Is this not the same story we’ve been reliving for generations: civilization develops powerful new technologies without the wisdom to wield them properly, and catastrophe or war ensues; empires rise to glory and collapse in vain; totalitarian governments overreach and contract or get overthrown; societies exceed their environmental carrying capacity and dissolve into famine, drought, and anarchy…
The cycle repeats on new land with new leaders and new constitutions—The plotline is the same.
I’m not a doomsdayer. I’m a realist. A tragic optimist.
I don’t know what is to come. But it is hard to watch this moment in history and not think to myself, there’s a pattern here.

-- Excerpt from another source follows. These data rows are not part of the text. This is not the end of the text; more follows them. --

-- ==== Sys2Proof/Laws/KeepsZdp.lean ====
section
/-! SUPPORT. Which parts of the state each operation can change: the management requests. -/

namespace Sys2Proof.Machine

/-! ### ZdpCmds -/

theorem askDerateWrite_keeps (z : Sys2Proof.Zdp) (kind : Nat) (v : Sys2Proof.Bytes) (s : State) : Keeps
    (Fld.but [.pending, .up, .pxb]) s (askDerateWrite z kind v s) := by
  unfold askDerateWrite
  try dsimp -iota -proj only
  refine Keeps.step (State.zWrite_keeps ..) (by decide) ?_
  exact Keeps.refl

theorem askBorrowBytes_keeps (z : Sys2Proof.Zdp) (v : Sys2Proof.Bytes) (s : State) : Keeps
    (Fld.but [.pending, .up, .pxb]) s (askBorrowBytes z v s) := by
  unfold askBorrowBytes
  try dsimp -iota -proj only
  refine Keeps.step (State.zWrite_keeps ..) (by decide) ?_
  exact Keeps.refl

theorem askCollSetsWrite_keeps (z : Sys2Proof.Zdp) (v : Sys2Proof.Bytes) (s : State) : Keeps
    (Fld.but [.pending, .up, .pxb]) s (askCollSetsWrite z v s) := by
  unfold askCollSetsWrite
  try dsimp -iota -proj only
  refine Keeps.step (State.zWhole_keeps ..) (by decide) ?_
  exact Keeps.refl

theorem askDefectAdd_keeps (z : Sys2Proof.Zdp) (v : Sys2Proof.Bytes) (s : State) : Keeps
    (Fld.but [.pending, .up, .pxb]) s (askDefectAdd z v s) := by
  unfold askDefectAdd
  try dsimp -iota -proj only
  refine Keeps.step (State.zWrite_keeps ..) (by decide) ?_
  exact Keeps.refl

theorem askDescribe_keeps (z : Sys2Proof.Zdp) (ix : Nat) (sub : Nat) (s : State) : Keeps
    (Fld.but [.pending, .up, .pxb]) s (askDescribe z ix sub s) := by
  unfold askDescribe
  try dsimp -iota -proj only
  refine State.request_keeps (by decide) (fun _ _ _ => ?_) ?_
  · refine Keeps.step (State.describeObj_keeps ..) (by decide) ?_
    assumption
  · exact Keeps.refl

theorem askDomainPurge_keeps (z : Sys2Proof.Zdp) (v : Sys2Proof.Bytes) (s : State) : Keeps
    (Fld.but [.pending, .up, .pxb]) s (askDomainPurge z v s) := by
  unfold askDomainPurge
  try dsimp -iota -proj only
  refine Keeps.step (State.zWrite_keeps ..) (by decide) ?_
  exact Keeps.refl

theorem askFactoryToken_keeps (z : Sys2Proof.Zdp) (v : Sys2Proof.Bytes) (s : State) : Keeps
    (Fld.but [.pending, .up, .pxb]) s (askFactoryToken z v s) := by
  unfold askFactoryToken
  try dsimp -iota -proj only
  refine Keeps.step (State.zWhole_keeps ..) (by decide) ?_
  exact Keeps.refl

theorem askFirmwareActivate_keeps (z : Sys2Proof.Zdp) (v : Sys2Proof.Bytes) (s : State) : Keeps
    (Fld.but [.pending, .up, .pxb]) s (askFirmwareActivate z v s) := by
  unfold askFirmwareActivate
  try dsimp -iota -proj only
  refine Keeps.step (State.zWrite_keeps ..) (by decide) ?_
  exact Keeps.refl

theorem askFirmwareUpdate_keeps (z : Sys2Proof.Zdp) (v : Sys2Proof.Bytes) (s : State) : Keeps
    (Fld.but [.pending, .up, .pxb]) s (askFirmwareUpdate z v s) := by
  unfold askFirmwareUpdate
  try dsimp -iota -proj only
  refine Keeps.step (State.zWhole_keeps ..) (by decide) ?_
  exact Keeps.refl

theorem askForensicRead_keeps (z : Sys2Proof.Zdp) (v : Sys2Proof.Bytes) (o : Sys2Proof.ReadOutcome) (s : State) : Keeps
    (Fld.but [.pending, .up, .pxb]) s (askForensicRead z v o s) := by
  unfold askForensicRead
  try dsimp -iota -proj only
  refine Keeps.step (State.zWrite_keeps ..) (by decide) ?_
  exact Keeps.refl

theorem askFrameQuotaWrite_keeps (z : Sys2Proof.Zdp) (p : Nat) (v : Sys2Proof.Bytes) (s : State) : Keeps
    (Fld.but [.pending, .up, .pxb]) s (askFrameQuotaWrite z p v s) := by
  unfold askFrameQuotaWrite
  try dsimp -iota -proj only
  refine Keeps.step (State.zWrite_keeps ..) (by decide) ?_
  exact Keeps.refl

theorem askHistReset_keeps (z : Sys2Proof.Zdp) (s : State) : Keeps (Fld.but [.pending, .up, .pxb]) s (askHistReset z s) := by
  unfold askHistReset
  try dsimp -iota -proj only
  refine Keeps.step (State.zWrite_keeps ..) (by decide) ?_
  exact Keeps.refl

theorem askIndexGeometryWrite_keeps (z : Sys2Proof.Zdp) (n : Nat) (sub : Nat) (v : Sys2Proof.Bytes) (s : State) : Keeps
    (Fld.but [.pending, .up, .pxb]) s (askIndexGeometryWrite z n sub v s) := by
  unfold askIndexGeometryWrite
  try dsimp -iota -proj only
  refine Keeps.step (State.zWrite_keeps ..) (by decide) ?_
  exact Keeps.refl

theorem askJobResume_keeps (z : Sys2Proof.Zdp) (p : Nat) (v : Sys2Proof.Bytes) (s : State) : Keeps
    (Fld.but [.pending, .up, .pxb]) s (askJobResume z p v s) := by
  unfold askJobResume
  try dsimp -iota -proj only
  refine Keeps.step (State.zWrite_keeps ..) (by decide) ?_
  exact Keeps.refl

theorem askKxlOwnerLinksWrite_keeps (z : Sys2Proof.Zdp) (sub : Nat) (v : Sys2Proof.Bytes) (s : State) : Keeps
    (Fld.but [.pending, .up, .pxb]) s (askKxlOwnerLinksWrite z sub v s) := by
  unfold askKxlOwnerLinksWrite
  try dsimp -iota -proj only
  refine Keeps.step (State.zWrite_keeps ..) (by decide) ?_
  exact Keeps.refl

theorem askLeafCfgWrite_keeps (z : Sys2Proof.Zdp) (p : Nat) (c : Nat) (x : Nat) (v : Sys2Proof.Bytes) (s : State)
    : Keeps (Fld.but [.pending, .up, .pxb]) s (askLeafCfgWrite z p c x v s) := by
  unfold askLeafCfgWrite
  try dsimp -iota -proj only
  refine Keeps.step (State.zWrite_keeps ..) (by decide) ?_
  exact Keeps.refl

theorem askLeafStatsRead_keeps (z : Sys2Proof.Zdp) (p : Nat) (c : Nat) (x : Nat) (s : State) : Keeps
    (Fld.but [.pending, .up, .pxb]) s (askLeafStatsRead z p c x s) := by
  unfold askLeafStatsRead
  try dsimp -iota -proj only
  refine Keeps.step (State.zRead_keeps ..) (by decide) ?_
  exact Keeps.refl

theorem askLendBytes_keeps (z : Sys2Proof.Zdp) (v : Sys2Proof.Bytes) (s : State) : Keeps
    (Fld.but [.pending, .up, .pxb]) s (askLendBytes z v s) := by
  unfold askLendBytes
  try dsimp -iota -proj only
  refine Keeps.step (State.zWrite_keeps ..) (by decide) ?_
  exact Keeps.refl

theorem askLendEnable_keeps (z : Sys2Proof.Zdp) (v : Sys2Proof.Bytes) (s : State) : Keeps
    (Fld.but [.pending, .up, .pxb]) s (askLendEnable z v s) := by
  unfold askLendEnable
  try dsimp -iota -proj only
  refine Keeps.step (State.zWrite_keeps ..) (by decide) ?_
  exact Keeps.refl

Life expands and contracts. Breath rises and falls. Nature summers and winters. Everything decays. Nothing goes up forever.
Yet when our entire society and psychological safety are built on a predictable tomorrow, it’s hard to accept that tomorrow might not be like yesterday, or last year, or the last decade.
It’s hard to believe that everything we’ve come to rely on is fragile, precarious, and unsustainable.
Can we stomach a new reality? One we don’t yet have maps for?
We Were Built for Predictable Tomorrows
Our brains will struggle. Our nervous system wants safe, reliable defaults.
“Predict to control” is the operating system of the ego. Our protective personality thrives on simulating the future based on past data. That data may no longer be relevant.
The mismatch will hurt. It always does. The initial plunge of a rollercoaster is the most jarring.
Even if you were expecting it, even if you could see it coming, even if you warned others to prepare, you cannot prevent the sickness from seizing your body.
Is this what I’m sensing?
The subtle feeling like we’re cresting our final crest.
From here it’s a series of drops.
To where?
For who?
What the Trees Already Know
The trees will remain.
Steady. Resilient. Teachers.
Indifferent? I don’t think so.
Wisely watching the folly of humans.
Maybe they will tell jokes about us. Branches whispering in the wind:
“What’s the sound of human civilization collapsing when no one is around to hear it?”